-- ==== Sys2Proof/Tests/Slice0.lean ====
section
/-! SUPPORT. Tests: ill-formed terms are refused, words written out from the encodings of spec/30_encoding.md R120
decode as they should, one step of each instruction on a worked example of the spec, and for every statement with
hypotheses a state and operands that meet them (`test_witness_<Name>`). -/

namespace Sys2Proof.Tests

open Sys2Proof Sys2Proof.Machine

set_option Elab.async false

/-! ### Well-formedness -/

theorem test_wf_ldw_refuses_r2 : (Instr.ldwAbs 2#4 0#9).wf = false := by decide

theorem test_wf_stw_refuses_r2 : (Instr.stwAbs 2#4 0#9).wf = false := by decide

theorem test_wf_ldb_refuses_r8 : (Instr.ldbAbs 8#4 0#10).wf = false := by decide

theorem test_wf_stb_refuses_rf : (Instr.stbAbs 15#4 0#10).wf = false := by decide

theorem test_wf_accepts_r1 : (Instr.ldwAbs 1#4 0x1FF#9).wf = true ∧ (Instr.stbAbs 1#4 0x3FF#10).wf = true := by decide

/-! ### Decoding: every row's word with asymmetric operands, written out from its pattern -/

theorem test_decode_prefix :
    decodeWord 0b0010101101001101#16 = .ok (.imm 0b10101101001101#14) := by
  decide +kernel

theorem test_decode_arithmetic :
    decodeWord 0b0100000011010010#16 = .ok (.addRR 0b1101#4 0b0010#4) ∧
      decodeWord 0b0110000011010111#16 = .ok (.addRI 0b1101#4 0b0111#4) ∧
      decodeWord 0b0101000011010010#16 = .ok (.adcRR 0b1101#4 0b0010#4) ∧
      decodeWord 0b0111000011010111#16 = .ok (.adcRI 0b1101#4 0b0111#4) ∧
      decodeWord 0b0100100011010010#16 = .ok (.subRR 0b1101#4 0b0010#4) ∧
      decodeWord 0b0110100011010111#16 = .ok (.subRI 0b1101#4 0b0111#4) ∧
      decodeWord 0b0101100011010010#16 = .ok (.sbbRR 0b1101#4 0b0010#4) ∧
      decodeWord 0b0111100011010111#16 = .ok (.sbbRI 0b1101#4 0b0111#4) := by
  decide +kernel

theorem test_decode_logic :
    decodeWord 0b0100010011010010#16 = .ok (.andRR 0b1101#4 0b0010#4) ∧
      decodeWord 0b0110010011010111#16 = .ok (.andRI 0b1101#4 0b0111#4) ∧
      decodeWord 0b0101010011010010#16 = .ok (.orRR 0b1101#4 0b0010#4) ∧
      decodeWord 0b0111010011010111#16 = .ok (.orRI 0b1101#4 0b0111#4) ∧
      decodeWord 0b0100110011010010#16 = .ok (.xorRR 0b1101#4 0b0010#4) ∧
      decodeWord 0b0110110011010111#16 = .ok (.xorRI 0b1101#4 0b0111#4) := by
  decide +kernel

theorem test_decode_shift :
    decodeWord 0b0101110011010000#16 = .ok (.sla 0b1101#4) ∧
      decodeWord 0b0101110011010001#16 = .ok (.slx 0b1101#4) ∧
      decodeWord 0b0101110011010010#16 = .ok (.sl0 0b1101#4) ∧
      decodeWord 0b0101110011010011#16 = .ok (.sl1 0b1101#4) ∧
      decodeWord 0b0101110011010100#16 = .ok (.rl 0b1101#4) ∧
      decodeWord 0b0111110011010000#16 = .ok (.sra 0b1101#4) ∧
      decodeWord 0b0111110011010001#16 = .ok (.srx 0b1101#4) ∧
      decodeWord 0b0111110011010010#16 = .ok (.sr0 0b1101#4) ∧
      decodeWord 0b0111110011010011#16 = .ok (.sr1 0b1101#4) ∧
      decodeWord 0b0111110011010100#16 = .ok (.rr 0b1101#4) := by
  decide +kernel

theorem test_decode_compare_load :
    decodeWord 0b0100001011010010#16 = .ok (.cmpRR 0b1101#4 0b0010#4) ∧
      decodeWord 0b0110001011010111#16 = .ok (.cmpRI 0b1101#4 0b0111#4) ∧
      decodeWord 0b0101001011010010#16 = .ok (.testRR 0b1101#4 0b0010#4) ∧
      decodeWord 0b0111001011010111#16 = .ok (.testRI 0b1101#4 0b0111#4) ∧
      decodeWord 0b0100101011010010#16 = .ok (.loadRR 0b1101#4 0b0010#4) ∧
      decodeWord 0b0110101011010111#16 = .ok (.loadRI 0b1101#4 0b0111#4) := by
  decide +kernel

theorem test_decode_mul_div :
    decodeWord 0b0100011011010010#16 = .ok (.mulRR 0b1101#4 0b0010#4) ∧
      decodeWord 0b0110011011010111#16 = .ok (.mulRI 0b1101#4 0b0111#4) ∧
      decodeWord 0b0101011011010010#16 = .ok (.mulsRR 0b1101#4 0b0010#4) ∧
      decodeWord 0b0111011011010111#16 = .ok (.mulsRI 0b1101#4 0b0111#4) ∧
      decodeWord 0b0100111011010010#16 = .ok (.divRR 0b1101#4 0b0010#4) ∧
      decodeWord 0b0110111011010111#16 = .ok (.divRI 0b1101#4 0b0111#4) ∧
      decodeWord 0b0101111011010010#16 = .ok (.divsRR 0b1101#4 0b0010#4) ∧
      decodeWord 0b0111111011010111#16 = .ok (.divsRI 0b1101#4 0b0111#4) := by
  decide +kernel

theorem test_decode_barrel :
    decodeWord 0b0100000111010111#16 = .ok (.bsl 0b1101#4 0b0111#4) ∧
      decodeWord 0b0110000111010111#16 = .ok (.bsr 0b1101#4 0b0111#4) := by
  decide +kernel

theorem test_decode_float :
    decodeWord 0b0100001100001001#16 = .ok (.fmul 0b10#2 0b01#2) ∧
      decodeWord 0b0110001100001001#16 = .ok (.fdiv 0b10#2 0b01#2) ∧
      decodeWord 0b0101001100001001#16 = .ok (.fadd 0b10#2 0b01#2) ∧
      decodeWord 0b0111001100001001#16 = .ok (.fsub 0b10#2 0b01#2) ∧
      decodeWord 0b0100101100001001#16 = .ok (.fcmp 0b10#2 0b01#2) ∧
      decodeWord 0b0110101100001000#16 = .ok (.fint 0b10#2) ∧
      decodeWord 0b0101101100001000#16 = .ok (.fflt 0b10#2) := by
  decide +kernel

theorem test_decode_jump :
    decodeWord 0b1000010110100011#16 = .ok (.jump 0b110100011#9) ∧
      decodeWord 0b1000000110100011#16 = .ok (.jumpNz 0b110100011#9) ∧
      decodeWord 0b1001000110100011#16 = .ok (.jumpZ 0b110100011#9) ∧
      decodeWord 0b1000100110100011#16 = .ok (.jumpNc 0b110100011#9) ∧
      decodeWord 0b1001100110100011#16 = .ok (.jumpC 0b110100011#9) ∧
      decodeWord 0b1000011110100011#16 = .ok (.jumpRel 0b110100011#9) ∧
      decodeWord 0b1000001110100011#16 = .ok (.jumpRelNz 0b110100011#9) ∧
      decodeWord 0b1001001110100011#16 = .ok (.jumpRelZ 0b110100011#9) ∧
      decodeWord 0b1000101110100011#16 = .ok (.jumpRelNc 0b110100011#9) ∧
      decodeWord 0b1001101110100011#16 = .ok (.jumpRelC 0b110100011#9) := by
  decide +kernel

theorem test_decode_call :
    decodeWord 0b1010010110100011#16 = .ok (.call 0b110100011#9) ∧
      decodeWord 0b1010000110100011#16 = .ok (.callNz 0b110100011#9) ∧
      decodeWord 0b1011000110100011#16 = .ok (.callZ 0b110100011#9) ∧
      decodeWord 0b1010100110100011#16 = .ok (.callNc 0b110100011#9) ∧
      decodeWord 0b1011100110100011#16 = .ok (.callC 0b110100011#9) ∧
      decodeWord 0b1010011110100011#16 = .ok (.callRel 0b110100011#9) ∧
      decodeWord 0b1010001110100011#16 = .ok (.callRelNz 0b110100011#9) ∧
      decodeWord 0b1011001110100011#16 = .ok (.callRelZ 0b110100011#9) ∧
      decodeWord 0b1010101110100011#16 = .ok (.callRelNc 0b110100011#9) ∧
      decodeWord 0b1011101110100011#16 = .ok (.callRelC 0b110100011#9) := by
  decide +kernel

theorem test_decode_system :
    decodeWord 0b1001111000000000#16 = .ok .svc ∧
      decodeWord 0b1011111000000000#16 = .ok .ret ∧
      decodeWord 0b1011111000000001#16 = .ok .reti ∧
      decodeWord 0b1011111000000010#16 = .ok .rete := by
  decide +kernel

theorem test_decode_word_access :
    decodeWord 0b1100001110100011#16 = .ok (.ldwAbs 0b0001#4 0b110100011#9) ∧
      decodeWord 0b1100011101100111#16 = .ok (.ldwIdx 0b1101#4 0b10#2 0b0111#4) ∧
      decodeWord 0b1101001110100011#16 = .ok (.stwAbs 0b0001#4 0b110100011#9) ∧
      decodeWord 0b1101011101100111#16 = .ok (.stwIdx 0b1101#4 0b10#2 0b0111#4) := by
  decide +kernel

theorem test_decode_spr_index_mmu :
    decodeWord 0b1100100110000010#16 = .ok (.ldspr 0b011#3 0b0010#4) ∧
      decodeWord 0b1100100000100010#16 = .ok (.incpr 0b10#2) ∧
      decodeWord 0b1100100001100010#16 = .ok (.wincpr 0b10#2) ∧
      decodeWord 0b1100100000110010#16 = .ok (.decpr 0b10#2) ∧
      decodeWord 0b1100100001110010#16 = .ok (.wdecpr 0b10#2) ∧
      decodeWord 0b1100110011010000#16 = .ok (.ldpid 0b1101#4) ∧
      decodeWord 0b1100111001110110#16 = .ok (.ldtlb 0b011#3 0b10110#5) ∧
      decodeWord 0b1101100110000010#16 = .ok (.stspr 0b011#3 0b0010#4) := by
  decide +kernel

theorem test_decode_byte_access :
    decodeWord 0b1110011011000101#16 = .ok (.ldbAbs 0b0001#4 0b1011000101#10) ∧
      decodeWord 0b1110101101100111#16 = .ok (.ldbIdx 0b1101#4 0b10#2 0b0111#4) ∧
      decodeWord 0b1111011011000101#16 = .ok (.stbAbs 0b0001#4 0b1011000101#10) ∧
      decodeWord 0b1111101101100111#16 = .ok (.stbIdx 0b1101#4 0b10#2 0b0111#4) := by
  decide +kernel

/-- A word of each group of spec/30_encoding.md R125 that is no instruction. -/
theorem test_decode_refuses :
    [0x4500#16, 0x5D10#16, 0x5C05#16, 0x6B05#16, 0x8C00#16, 0x9E01#16, 0xBE03#16, 0xC810#16, 0xCC31#16, 0xDC00#16].map
      (fun w => (decodeWord w).toBool) = List.replicate 10 false := by
  decide +kernel

theorem test_decodeTableWord :
    decodeTableWord 16 0xD490 = some (.stwIdx 2#4 1#2 0#4) ∧ decodeTableWord 16 0x4500 = none := by
  decide +kernel

/-! ### One step of each instruction, from the examples of spec/41_alu_integer.md to spec/46_io_spr_mmu.md and
spec/60_exceptions.md -/

/-- `pc = 0x000100`, as the vectors of spec/95_test_vectors.md start, and these registers. -/
def start (regs : List (RegNum × Word)) : State := regs.foldl (fun s p => s.setReg p.1 p.2) (State.reset.setPc 0x100#24)

/-- The next state is one of which `p` holds. -/
def nextWith (r : Result) (p : State → Bool) : Bool :=
  match r with
  | .next t => p t
  | .fault _ => false
  | .refused _ => false

/-- One step on this word ends in a state of which `p` holds. -/
def ends (w : Word) (s : State) (p : State → Bool) : Bool := nextWith (step (s.withFetchWord 16 w.toNat)) p

/-- One step on this word ends with this register and these flags, at the next instruction. -/
def gives (w : Word) (s : State) (x : RegNum) (v : Word) (z c : Bool) : Bool :=
  ends w s fun t => t.reg x == v && t.msr.z == z && t.msr.c == c && t.pc == s.pc + 2#24

/-- One step on this word ends with control here. -/
def goes (w : Word) (s : State) (a : Addr) : Bool := ends w s fun t => t.pc == a && t.lr == s.lr

/-- One step on this word ends with control here and this link. -/
def calls (w : Word) (s : State) (a : Addr) (l : Long) : Bool := ends w s fun t => t.pc == a && t.lr == l
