/-- The step that presents a command is no reset and decodes to that command, and so does its 130-bit
word `{op, din}` (R42): no bit of an operand is dropped. -/
def Obligations.DecodeOfEncodeIsTheCommand : Prop :=
  ∀ i : Instr, i.wf = true →
    (encode i).transition = .command i ∧ decode (encode i).op (encode i).din = i ∧
    decodeWord (encodeWord i) = i

/-- Encoding what was decoded gives the same `op`, and the same `din` on every bit the command uses. On
the bits it ignores (R43, R46) the model's encoder drives zeros, which is the model's choice (log 14). -/
def Obligations.EncodeOfDecodeKeepsUsedBits : Prop :=
  ∀ (op : BitVec 2) (din : Bus),
    (encode (decode op din)).rst = false ∧ (encode (decode op din)).op = op ∧
    (encode (decode op din)).din =
      (if op = 0b01 then din &&& 0xFFFFFFFF000000000000000000000000 else if op = 0b10 then din else 0)

/-- Words written out from the encodings of the spec (95_test_vectors.md B1, S6, B2, V14) decode to the
commands they stand for. -/
def Obligations.WrittenWordsDecode : Prop :=
  decode 0b01 0xC0A86401DEADBEEF0123456789ABCDEF = .ld4 #v[0xC0, 0xA8, 0x64, 0x01] ∧
  decode 0b10 0xFE8000000000000000000000FFFFFFFF =
    .ld16 #v[0xFE, 0x80, 0, 0, 0, 0, 0, 0, 0, 0, 0, 0, 0xFF, 0xFF, 0xFF, 0xFF] ∧
  decode 0b00 0xFFFFFFFFFFFFFFFFFFFFFFFFFFFFFFFF = .nop ∧
  decode 0b11 0xFFFFFFFFFFFFFFFFFFFFFFFFFFFFFFFF = .inc

/-- The program lines of 30_encoding.md section 5: a well-formed line is one step; a command line presents
its command with the bytes its address stands for, `RESET` is a step with `rst` = 1. Which lines are
ill-formed, and that such a line, and a program with one, has no step, is the model's choice and no rule of
the spec: the spec says nothing of ill-formed lines, and what is ill-formed follows the PRESUMED reading of
the address notations (log 12). -/
def Obligations.AssembledLineIsItsTransition : Prop :=
  (∀ t : Ipv4Text, t.wf = true →
    (assemble (.ld4 t)).map PortInput.transition = some (.command (.ld4 t.bytes))) ∧
  (∀ t : Ipv6Text, t.wf = true →
    (assemble (.ld16 t)).map PortInput.transition = some (.command (.ld16 t.bytes))) ∧
  (assemble .nop).map PortInput.transition = some (.command .nop) ∧
  (assemble .inc).map PortInput.transition = some (.command .inc) ∧
  (assemble .reset).map PortInput.transition = some .reset ∧
  (∀ l : Line, l.wf = false → assemble l = none) ∧
  (∀ ls : List Line, (∀ l ∈ ls, l.wf = true) → assembleAll ls = some (ls.map Line.input)) ∧
  (∀ (l : Line) (ls : List Line), l ∈ ls → l.wf = false → assembleAll ls = none)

++++

* EXERCISE DETAILS
Set down the lines of the listing above verbatim, first line through the line containing "decode as they", inclusive; add no other lines.

* THE ANSWER
-- ==== Sys2Proof/Tests/Slice0.lean ====
section
/-! SUPPORT. Tests: ill-formed terms are refused, words written out from the encodings of spec/30_encoding.md R120
decode as they should, one step of each instruction on a worked example of the spec, and for every statement with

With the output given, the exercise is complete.